• [Problem to solve] Write out, word for word, every line in the data below from the one containing "rule (R83). -/" to the one containing "none => .fault .fetchOutsideProgram", both of them included.

• [Exercise data]
/-- Settles O40: the first answer finishes the command or leaves it in a data step, which no data step follows. -/
theorem commandsFinishInTwoAnswers : Obligations.CommandsFinishInTwoAnswers := by
  intro s d1 d2 rest hs hb hm
  obtain ⟨t, hstep, ht, htm, hfin | hdata⟩ := step_answer hs hb hm
  · obtain ⟨hidle, hdone, -⟩ := hfin.registers
    exact ⟨1, t, le_rfl, by decide, run_succ hstep, hidle, hdone, ht⟩
  · have htb : t.fsm ≠ .idle := hdata.after_busy
    obtain ⟨u, hstep', hu, -, hfin | hdata'⟩ := step_answer ht htb htm
    · obtain ⟨hidle, hdone, -⟩ := hfin.registers
      exact ⟨2, u, by decide, le_rfl, (run_succ hstep).trans (run_succ hstep'), hidle, hdone, hu⟩
    · have hfirst := hdata'.first
      rw [hdata.data] at hfirst
      cases hfirst

/-! ### The five transactions -/

theorem haltBit_eq_one_iff (b : Byte) : haltBit b = 1#1 ↔ 128 ≤ b.toNat := by
  have hlt := b.isLt
  rw [← BitVec.toNat_inj, haltBit_toNat]
  simp only [BitVec.toNat_ofNat]
  omega

/-- Fewer than seven bytes: a short read, whatever the first byte is (41_transactions.md R165). -/
theorem respond_rdData_short (hf : s.fsm = .rdData) {bs : List Byte} (h : bs.length < 7) :
    respond (.bytes bs) s = .next (ended s s.chipPresence .shortRead) := by
  have hnone : TimeBlock.ofBytes bs = none := (TimeBlock.ofBytes_none_iff bs).2 h
  have hp : presenceAfter Config.timeLen (.bytes bs) s.chipPresence = s.chipPresence := presenceAfter_short h _
  simp only [respond, hf, stepRdData, readResponse, readOutcome, hnone, State.presence, hp]
  rfl

/-- Seven bytes or more: the halt bit decides (41_transactions.md R165). -/
theorem respond_rdData_full (hf : s.fsm = .rdData) {bs : List Byte} {b : TimeBlock} (hb : TimeBlock.ofBytes bs = some b) :
    respond (.bytes bs) s = .next (if haltBit b.seconds = 1#1 then ended s true .clockHalted
      else { ended s true .ok with tfOut := some (decodeBlock b).pack, tfv := true }) := by
  have hlen : 7 ≤ bs.length := by
    by_contra hlt
    rw [(TimeBlock.ofBytes_none_iff bs).2 (by omega)] at hb
    cases hb
  have hp : presenceAfter Config.timeLen (.bytes bs) s.chipPresence = true := presenceAfter_full hlen _
  simp only [respond, hf, stepRdData, readResponse, readOutcome, hb, State.presence, hp]
  rfl

/-- Settles O19: READ's own steps, and its fields as numbers; the seconds byte of a running clock has bit 7 clear. -/
theorem readTransaction : Obligations.ReadTransaction := by
  refine ⟨decode_encode .read, fun s hi => ?_, fun s hf => ?_, fun s hf => ⟨?_, fun bs hlt => ?_, ?_⟩⟩
  · rw [exec, execRead, issueN_idle hi]; rfl
  · constructor <;> rw [respond, hf] <;> rfl
  · rw [respond, hf]; rfl
  · exact respond_rdData_short hf hlt
  · intro b0 b1 b2 b3 b4 b5 b6 more
    have hfull := respond_rdData_full (bs := b0 :: b1 :: b2 :: b3 :: b4 :: b5 :: b6 :: more) hf rfl
    refine ⟨fun hhalt => ?_, fun hrun => ?_⟩
    · rw [hfull, if_pos ((haltBit_eq_one_iff b0).2 hhalt)]
    · obtain ⟨hsec, hmin, hhour, hweekday, hday, hmonth, hyear⟩ := decodeBlock_toNat ⟨b0, b1, b2, b3, b4, b5, b6⟩
      have hne : ¬ haltBit b0 = 1#1 := fun h => by have := (haltBit_eq_one_iff b0).1 h; omega
      rw [secsOf_eq, Nat.mod_eq_of_lt hrun] at hsec
      rw [hoursOf_eq] at hhour
      rw [bcd2dec_eq] at hmin hweekday hday hmonth hyear
      exact ⟨_, hsec, hmin, hhour, hweekday, hday, hmonth, hyear, by rw [hfull, if_neg hne]⟩

theorem extractLsb'_eq_fieldByte (v : Word64) (i : Nat) : (v.extractLsb' (8 * i) 8).toNat = fieldByte v i := by
  rw [BitVec.extractLsb'_toNat, Nat.shiftRight_eq_div_pow, fieldByte]

/-- The fields of TF_IN as numbers (30_encoding.md R87). -/
theorem unpack_toNat (v : Word64) :
    (TimeFields.unpack v).second.toNat = fieldByte v 0 ∧ (TimeFields.unpack v).minute.toNat = fieldByte v 1 ∧
    (TimeFields.unpack v).hour.toNat = fieldByte v 2 ∧ (TimeFields.unpack v).weekday.toNat = fieldByte v 3 ∧
    (TimeFields.unpack v).day.toNat = fieldByte v 4 ∧ (TimeFields.unpack v).month.toNat = fieldByte v 5 ∧
    (TimeFields.unpack v).year.toNat = v.toNat / 2 ^ 48 := by
  have hyear : (v.extractLsb' 48 16).toNat = v.toNat / 2 ^ 48 := by
    have hlt := v.isLt
    rw [BitVec.extractLsb'_toNat, Nat.shiftRight_eq_div_pow]
    omega
  exact ⟨extractLsb'_eq_fieldByte v 0, extractLsb'_eq_fieldByte v 1, extractLsb'_eq_fieldByte v 2,
    extractLsb'_eq_fieldByte v 3, extractLsb'_eq_fieldByte v 4, extractLsb'_eq_fieldByte v 5, hyear⟩

/-- The image of WRITE's two phases by plain arithmetic (41_transactions.md R163). -/
theorem assembleBlock_unpack (d : Nat) (v : Word64) : assembleBlock d (TimeFields.unpack v) =
    ([bcdByte d (fieldByte v 0) ||| 0x80#8, bcdByte (d + 1) (fieldByte v 1), bcdByte (d + 2) (fieldByte v 2),
      bcdByte (d + 3) (fieldByte v 3), bcdByte (d + 4) (fieldByte v 4), bcdByte (d + 5) (fieldByte v 5),
      bcdByte (d + 6) (yearField (d + 6) (v.toNat / 2 ^ 48))], bcdByte d (fieldByte v 0) &&& 0x7F#8) := by
  obtain ⟨hsec, hmin, hhour, hweekday, hday, hmonth, hyear⟩ := unpack_toNat v
  simp only [assembleBlock, dec2bcd_eq_bcdByte, fieldFromYear_eq_yearField, hsec, hmin, hhour, hweekday, hday, hmonth, hyear]

/-- Phase 1 answered `Ok` sends the latched byte (41_transactions.md R166). -/
theorem stepWrP1_ok {b : Byte} (hb : s.latSec = some b) : stepWrP1 .ok s =
    .next ((s.presence 0 .ok).send .wrP2 (.blockWrite Config.devAddr Config.timeBase [b])) := by
  simp only [stepWrP1, writeResponse, State.presence_latSec, hb]

/-- Settles O20: WRITE's own steps, both seconds bytes from one BCD value. -/
theorem writeTransaction : Obligations.WriteTransaction := by
  refine ⟨decode_encode .write, fun s v hi hv => ⟨_, rfl, ?_⟩, fun s hi hv => ?_, fun s hf => ⟨?_, fun b hb => ?_⟩,
    fun s hf => ?_⟩
  · rw [exec, execWrite, issueT_some hi hv, assembleBlock_unpack]; rfl
  · exact exec_formT_none rfl hi hv
  · rw [respond, hf]; rfl
  · rw [respond, hf]; exact stepWrP1_ok hb
  · constructor <;> rw [respond, hf] <;> rfl

/-- TriState from the halt bit (30_encoding.md R86). -/
theorem haltBit_setWidth (b : Byte) : (haltBit b).setWidth 16 = if 128 ≤ b.toNat then 0x0001#16 else 0x0000#16 := by
  revert b
  decide

/-- Settles O21: ISRUNNING's own steps; a byte is a full read. -/
theorem isrunningTransaction : Obligations.IsrunningTransaction := by
  refine ⟨decode_encode .isrunning, fun s hi => ?_, fun s hf => ?_, fun s hf => ⟨?_, ?_, fun b more => ?_⟩⟩
  · rw [exec, execIsrunning, issueN_idle hi]; rfl
  · constructor <;> rw [respond, hf] <;> rfl
  · rw [respond, hf]; rfl
  · rw [respond, hf]; rfl
  · rw [respond, hf, ← haltBit_setWidth]
    rfl

theorem exec_getcal_idle (hi : s.fsm = .idle) : exec .getcal s =
    .next ({ s.beginIssue with res := none }.send .gcPtr (.ptrWrite Config.devAddr Config.calAddr)) := by
  rw [exec, execGetcal, issueN_idle hi]

/-- Settles O22: GETCAL's own steps; a byte is a full read. -/
theorem getcalTransaction : Obligations.GetcalTransaction := by
  refine ⟨decode_encode .getcal, fun s hi => ?_, fun s hf => ?_, fun s hf => ⟨?_, ?_, fun b more => ?_⟩⟩
  · exact exec_getcal_idle hi
  · constructor <;> rw [respond, hf] <;> rfl
  · rw [respond, hf]; rfl
  · rw [respond, hf]; rfl
  · rw [respond, hf, ← calDecode_eq]
    rfl
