-- ==== Sys2Proof/Machine/Engine.lean ====
section
/-! DEFINITION. The engine's own transitions and the transition for one move of the host
(40_execution_loop.md R80, R82, R83, R90). -/

namespace Sys2Proof.Machine

/-- `Fetch(PC) = PROG[PC]` (20_memory.md R54). -/
def fetch (s : State) : Option Byte := s.prog[s.pc]?

/-- The halt step: `STATUS <- Halted; emit Halt` (R82). -/
def haltStep (s : State) : State := (s.setStatus .halted).emit .halt

/-- The instruction step: fetch, decode, and exactly one instruction rule (R83). -/
def instructionStep (s : State) : Host.Outcome State Fault Refusal :=
  match fetch s with
  | some c => exec (decode c) s
  | none => .fault .fetchOutsideProgram

/-- The engine's own step. Outside `Running` none is enabled (R80) and the state stays as it is:
DESIGN CHOICE, notes/assumptions/3.md. -/
def engineStep (s : State) : Host.Outcome State Fault Refusal :=
  if s.status = .running then
    if s.pc = s.prog.length then .next (haltStep s) else instructionStep s
  else .next s

/-- One transition of the system (R5, R90). -/
def transition (m : HostMove) (s : State) : Host.Outcome State Fault Refusal :=
  match m with
  | .command c => issue c s
  | .engine => engineStep s

/-- Take the next planned move of the host; with no plan left the engine goes on by itself (R85). -/
def nextTransition (s : State) : Host.Outcome State Fault Refusal :=
  match s.host with
  | [] => transition .engine s
  | m :: rest => transition m (s.setHost rest)

/-- Run a list of moves, stopping at the first fault or refusal. -/
def runMoves : List HostMove → State → Host.Outcome State Fault Refusal
  | [], s => .next s
  | m :: ms, s =>
    match transition m s with
    | .next t => runMoves ms t
    | .fault f => .fault f
    | .refused r => .refused r

end Sys2Proof.Machine
end

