-- ==== Sys2Proof/Machine/Signals.lean ====
section
/-! DEFINITION. The signal-level realisation of 10_state.md R22: the levels and pulses the engine shows,
the addresses it puts on `prog_addr`, and one cycle of its input signals with the simultaneity rule
60_exceptions.md R179(c). `clk` counts nothing and is left out. -/

namespace Sys2Proof.Machine

/-- The 3-bit code of `STATUS` (R15). -/
def Status.code : Status → BitVec 3
  | .ready => 0b000
  | .running => 0b001
  | .awaitingInput => 0b010
  | .halted => 0b011
  | .fatal => 0b100

/-- The 2-bit code of `ERR` (R16). -/
def errCode : Option FatalKind → BitVec 2
  | none => 0b00
  | some .structuralError => 0b01
  | some .tapeUnderflow => 0b10
  | some .tapeOverflow => 0b11

/-- `awaiting` is 1 exactly while `STATUS = AwaitingInput` (R22, 43_io.md R125). -/
def State.awaiting (s : State) : Bool := s.status == .awaitingInput

/-- `prog_len` carries `L` (R22). -/
def State.progLen (s : State) : Nat := s.prog.length

/-- The output levels (R22). -/
structure Levels where
  status   : BitVec 3
  err      : BitVec 2
  awaiting : Bool
  deriving DecidableEq, Repr

/-- The levels in a state; they may be sampled at any time (R24). -/
def State.levels (s : State) : Levels where
  status   := s.status.code
  err      := errCode s.err
  awaiting := s.awaiting

/-- The addresses the validation of a text reads: "left to right, every character once", up to the first
unmatched `]` (70_reset_and_hazards.md R201). -/
def validateReads : List Byte → Text → Nat → List Nat
  | _, [], _ => []
  | stack, c :: cs, k =>
    k ::
      if c = codeJz then validateReads (codeJz :: stack) cs (k + 1)
      else if c = codeJnz then
        match stack with
        | [] => []
        | t :: below => if t = codeJz then validateReads below cs (k + 1) else []
      else validateReads stack cs (k + 1)

/-- The addresses the resolver scans for an instruction over a cell holding `v`: none where the bracket
falls through (44_loop.md R142, R143, R144). -/
def scanReads (i : Instr) (v : Byte) (s : State) : List Nat :=
  match i with
  | .jz =>
    if cellIsZero v then
      List.range' (s.pc + 1) ((matchFwd s.prog s.pc).getD (s.prog.length - 1) - s.pc)
    else []
  | .jnz =>
    if cellIsZero v then []
    else (List.range' ((matchBwd s.prog s.pc).getD 0) (s.pc - (matchBwd s.prog s.pc).getD 0)).reverse
  | .inc => []
  | .inp => []
  | .dec => []
  | .out => []
  | .left => []
  | .right => []
  | .nop _ => []

/-- What stands on `prog_addr` during one transition, in order: "index of the program character being read
(fetch, scan or validation)" (R22). An engine with a jump table scans nothing (R144);
notes/assumptions/21.md. -/
def State.progReads (s : State) (m : HostMove) : List Nat :=
  match m with
  | .command (.reset text) => validateReads [] text 0
  | .command .start => []
  | .command (.deliver _) => []
  | .engine =>
    if s.status = .running then
      match fetch s with
      | some c => s.pc :: scanReads (decode c) (Memory.read s.tape (cellAddress s)) s
      | none => []
    else []

/-- The input signals of one cycle, and whether an engine step completes in it, which no rule fixes
(R5, R179(c)). `text` is what `prog_data` and `prog_len` present to a `Reset`. -/
structure Pins where
  rst     : Bool
  text    : Text
  start   : Bool
  inValid : Bool
  inData  : Byte
  engine  : Bool
  deriving DecidableEq, Repr

/-- The moves of one cycle that begins in status `st`: `rst` wins over everything; else each command
raised is judged against `st`, and so is the engine step (R179(c)). The order in which the events of
one cycle stand in the trace is a DESIGN CHOICE, notes/assumptions/12.md. How many `Reset`s a `rst` held
over several cycles is, no rule says (R22 'while asserted', 70_reset_and_hazards.md R206 'when `rst`
rises'); here one in each cycle: DESIGN CHOICE, notes/assumptions/22.md. -/
def cycleMoves (p : Pins) (st : Status) : List HostMove :=
  if p.rst then [.command (.reset p.text)]
  else
    (if p.start then [.command .start] else []) ++
    (if p.inValid then [.command (.deliver p.inData)] else []) ++
    (if p.engine ∧ st = .running then [.engine] else [])

/-- One cycle. -/
def cycle (p : Pins) (s : State) : Host.Outcome State Fault Refusal :=
  runMoves (cycleMoves p s.status) s

/-- The events of a trace, in order. -/
def eventsOf (xs : List TraceItem) : List Event :=
  xs.filterMap fun x =>
    match x with
    | .event e => some e
    | .command _ => none

/-- The events between two states of one run. -/
def newEvents (before after : State) : List Event :=
  eventsOf (after.trace.drop before.trace.length)

/-- The output pulses of a cycle: `out_data` while `out_valid` is 1, and `misuse`. -/
structure Pulses where
  out    : Option Byte
  misuse : Bool
  deriving DecidableEq, Repr

/-- The pulses of a cycle from `before` to `after`: two rejected commands give one `misuse` pulse
(R179(c)). -/
def pulses (before after : State) : Pulses where
  out := (newEvents before after).findSome? fun e =>
    match e with
    | .out v => some v
    | .awaitBegin => none
    | .awaitEnd => none
    | .halt => none
    | .fatal _ => none
    | .misuse => none
  misuse := (newEvents before after).contains .misuse

end Sys2Proof.Machine
end

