-- ==== Sys2Proof/Laws/State.lean ====
section
/-! SUPPORT. What each update of a state leaves in each field. -/

namespace Sys2Proof.Machine

/-- `TAPE_LEN` (00_scope.md R4). -/
theorem tapeLen_eq : Config.tapeLen = 30000 := rfl

variable (s : State)

@[simp] theorem State.setPc_prog (n : Nat) : (s.setPc n).prog = s.prog := rfl
@[simp] theorem State.setPc_tape (n : Nat) : (s.setPc n).tape = s.tape := rfl
@[simp] theorem State.setPc_pc (n : Nat) : (s.setPc n).pc = n := rfl
@[simp] theorem State.setPc_dp (n : Nat) : (s.setPc n).dp = s.dp := rfl
@[simp] theorem State.setPc_status (n : Nat) : (s.setPc n).status = s.status := rfl
@[simp] theorem State.setPc_err (n : Nat) : (s.setPc n).err = s.err := rfl
@[simp] theorem State.setPc_trace (n : Nat) : (s.setPc n).trace = s.trace := rfl
@[simp] theorem State.setPc_host (n : Nat) : (s.setPc n).host = s.host := rfl

@[simp] theorem State.setDp_prog (n : Nat) : (s.setDp n).prog = s.prog := rfl
@[simp] theorem State.setDp_tape (n : Nat) : (s.setDp n).tape = s.tape := rfl
@[simp] theorem State.setDp_pc (n : Nat) : (s.setDp n).pc = s.pc := rfl
@[simp] theorem State.setDp_dp (n : Nat) : (s.setDp n).dp = n := rfl
@[simp] theorem State.setDp_status (n : Nat) : (s.setDp n).status = s.status := rfl
@[simp] theorem State.setDp_err (n : Nat) : (s.setDp n).err = s.err := rfl
@[simp] theorem State.setDp_trace (n : Nat) : (s.setDp n).trace = s.trace := rfl
@[simp] theorem State.setDp_host (n : Nat) : (s.setDp n).host = s.host := rfl

@[simp] theorem State.setTape_prog (m : Memory) : (s.setTape m).prog = s.prog := rfl
@[simp] theorem State.setTape_tape (m : Memory) : (s.setTape m).tape = m := rfl
@[simp] theorem State.setTape_pc (m : Memory) : (s.setTape m).pc = s.pc := rfl
@[simp] theorem State.setTape_dp (m : Memory) : (s.setTape m).dp = s.dp := rfl
@[simp] theorem State.setTape_status (m : Memory) : (s.setTape m).status = s.status := rfl
@[simp] theorem State.setTape_err (m : Memory) : (s.setTape m).err = s.err := rfl
@[simp] theorem State.setTape_trace (m : Memory) : (s.setTape m).trace = s.trace := rfl
@[simp] theorem State.setTape_host (m : Memory) : (s.setTape m).host = s.host := rfl

@[simp] theorem State.setStatus_prog (v : Status) : (s.setStatus v).prog = s.prog := rfl
@[simp] theorem State.setStatus_tape (v : Status) : (s.setStatus v).tape = s.tape := rfl
@[simp] theorem State.setStatus_pc (v : Status) : (s.setStatus v).pc = s.pc := rfl
@[simp] theorem State.setStatus_dp (v : Status) : (s.setStatus v).dp = s.dp := rfl
@[simp] theorem State.setStatus_status (v : Status) : (s.setStatus v).status = v := rfl
@[simp] theorem State.setStatus_err (v : Status) : (s.setStatus v).err = s.err := rfl
@[simp] theorem State.setStatus_trace (v : Status) : (s.setStatus v).trace = s.trace := rfl
@[simp] theorem State.setStatus_host (v : Status) : (s.setStatus v).host = s.host := rfl

@[simp] theorem State.setErr_prog (v : Option FatalKind) : (s.setErr v).prog = s.prog := rfl
@[simp] theorem State.setErr_tape (v : Option FatalKind) : (s.setErr v).tape = s.tape := rfl
@[simp] theorem State.setErr_pc (v : Option FatalKind) : (s.setErr v).pc = s.pc := rfl
@[simp] theorem State.setErr_dp (v : Option FatalKind) : (s.setErr v).dp = s.dp := rfl
@[simp] theorem State.setErr_status (v : Option FatalKind) : (s.setErr v).status = s.status := rfl
@[simp] theorem State.setErr_err (v : Option FatalKind) : (s.setErr v).err = v := rfl
@[simp] theorem State.setErr_trace (v : Option FatalKind) : (s.setErr v).trace = s.trace := rfl
@[simp] theorem State.setErr_host (v : Option FatalKind) : (s.setErr v).host = s.host := rfl

@[simp] theorem State.setHost_prog (ms : List HostMove) : (s.setHost ms).prog = s.prog := rfl
@[simp] theorem State.setHost_tape (ms : List HostMove) : (s.setHost ms).tape = s.tape := rfl
@[simp] theorem State.setHost_pc (ms : List HostMove) : (s.setHost ms).pc = s.pc := rfl
@[simp] theorem State.setHost_dp (ms : List HostMove) : (s.setHost ms).dp = s.dp := rfl
@[simp] theorem State.setHost_status (ms : List HostMove) : (s.setHost ms).status = s.status := rfl
@[simp] theorem State.setHost_err (ms : List HostMove) : (s.setHost ms).err = s.err := rfl
@[simp] theorem State.setHost_trace (ms : List HostMove) : (s.setHost ms).trace = s.trace := rfl
@[simp] theorem State.setHost_host (ms : List HostMove) : (s.setHost ms).host = ms := rfl

@[simp] theorem State.note_prog (x : TraceItem) : (s.note x).prog = s.prog := rfl
@[simp] theorem State.note_tape (x : TraceItem) : (s.note x).tape = s.tape := rfl
@[simp] theorem State.note_pc (x : TraceItem) : (s.note x).pc = s.pc := rfl
@[simp] theorem State.note_dp (x : TraceItem) : (s.note x).dp = s.dp := rfl
@[simp] theorem State.note_status (x : TraceItem) : (s.note x).status = s.status := rfl
@[simp] theorem State.note_err (x : TraceItem) : (s.note x).err = s.err := rfl
@[simp] theorem State.note_trace (x : TraceItem) : (s.note x).trace = s.trace ++ [x] := rfl
@[simp] theorem State.note_host (x : TraceItem) : (s.note x).host = s.host := rfl

@[simp] theorem State.emit_prog (e : Event) : (s.emit e).prog = s.prog := rfl
@[simp] theorem State.emit_tape (e : Event) : (s.emit e).tape = s.tape := rfl
@[simp] theorem State.emit_pc (e : Event) : (s.emit e).pc = s.pc := rfl
@[simp] theorem State.emit_dp (e : Event) : (s.emit e).dp = s.dp := rfl
@[simp] theorem State.emit_status (e : Event) : (s.emit e).status = s.status := rfl
@[simp] theorem State.emit_err (e : Event) : (s.emit e).err = s.err := rfl
@[simp] theorem State.emit_trace (e : Event) : (s.emit e).trace = s.trace ++ [.event e] := rfl
@[simp] theorem State.emit_host (e : Event) : (s.emit e).host = s.host := rfl

@[simp] theorem State.advance_prog : s.advance.prog = s.prog := rfl
@[simp] theorem State.advance_tape : s.advance.tape = s.tape := rfl
@[simp] theorem State.advance_pc : s.advance.pc = s.pc + 1 := rfl
@[simp] theorem State.advance_dp : s.advance.dp = s.dp := rfl
@[simp] theorem State.advance_status : s.advance.status = s.status := rfl
@[simp] theorem State.advance_err : s.advance.err = s.err := rfl
@[simp] theorem State.advance_trace : s.advance.trace = s.trace := rfl
@[simp] theorem State.advance_host : s.advance.host = s.host := rfl

@[simp] theorem State.raiseFatal_prog (k : FatalKind) : (s.raiseFatal k).prog = s.prog := rfl
@[simp] theorem State.raiseFatal_tape (k : FatalKind) : (s.raiseFatal k).tape = s.tape := rfl
@[simp] theorem State.raiseFatal_pc (k : FatalKind) : (s.raiseFatal k).pc = s.pc := rfl
@[simp] theorem State.raiseFatal_dp (k : FatalKind) : (s.raiseFatal k).dp = s.dp := rfl
@[simp] theorem State.raiseFatal_status (k : FatalKind) : (s.raiseFatal k).status = .fatal := rfl
@[simp] theorem State.raiseFatal_err (k : FatalKind) : (s.raiseFatal k).err = some k := rfl
@[simp] theorem State.raiseFatal_trace (k : FatalKind) : (s.raiseFatal k).trace = s.trace ++ [.event (.fatal k)] := rfl
@[simp] theorem State.raiseFatal_host (k : FatalKind) : (s.raiseFatal k).host = s.host := rfl

@[simp] theorem State.reject_prog : s.reject.prog = s.prog := rfl
@[simp] theorem State.reject_tape : s.reject.tape = s.tape := rfl
@[simp] theorem State.reject_pc : s.reject.pc = s.pc := rfl
@[simp] theorem State.reject_dp : s.reject.dp = s.dp := rfl
@[simp] theorem State.reject_status : s.reject.status = s.status := rfl
@[simp] theorem State.reject_err : s.reject.err = s.err := rfl
@[simp] theorem State.reject_trace : s.reject.trace = s.trace ++ [.event .misuse] := rfl
@[simp] theorem State.reject_host : s.reject.host = s.host := rfl

@[simp] theorem State.construct_prog (p : Text) : (s.construct p).prog = p := rfl
@[simp] theorem State.construct_tape (p : Text) : (s.construct p).tape = [] := rfl
@[simp] theorem State.construct_pc (p : Text) : (s.construct p).pc = 0 := rfl
@[simp] theorem State.construct_dp (p : Text) : (s.construct p).dp = 0 := rfl
@[simp] theorem State.construct_status (p : Text) : (s.construct p).status = .ready := rfl
@[simp] theorem State.construct_err (p : Text) : (s.construct p).err = none := rfl
@[simp] theorem State.construct_trace (p : Text) : (s.construct p).trace = s.trace := rfl
@[simp] theorem State.construct_host (p : Text) : (s.construct p).host = s.host := rfl

end Sys2Proof.Machine
end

• [Solution to the problem]
/-- The instruction step: fetch, decode, and exactly one instruction rule (R83). -/
def instructionStep (s : State) : Host.Outcome State Fault Refusal :=
  match fetch s with
  | some c => exec (decode c) s
  | none => .fault .fetchOutsideProgram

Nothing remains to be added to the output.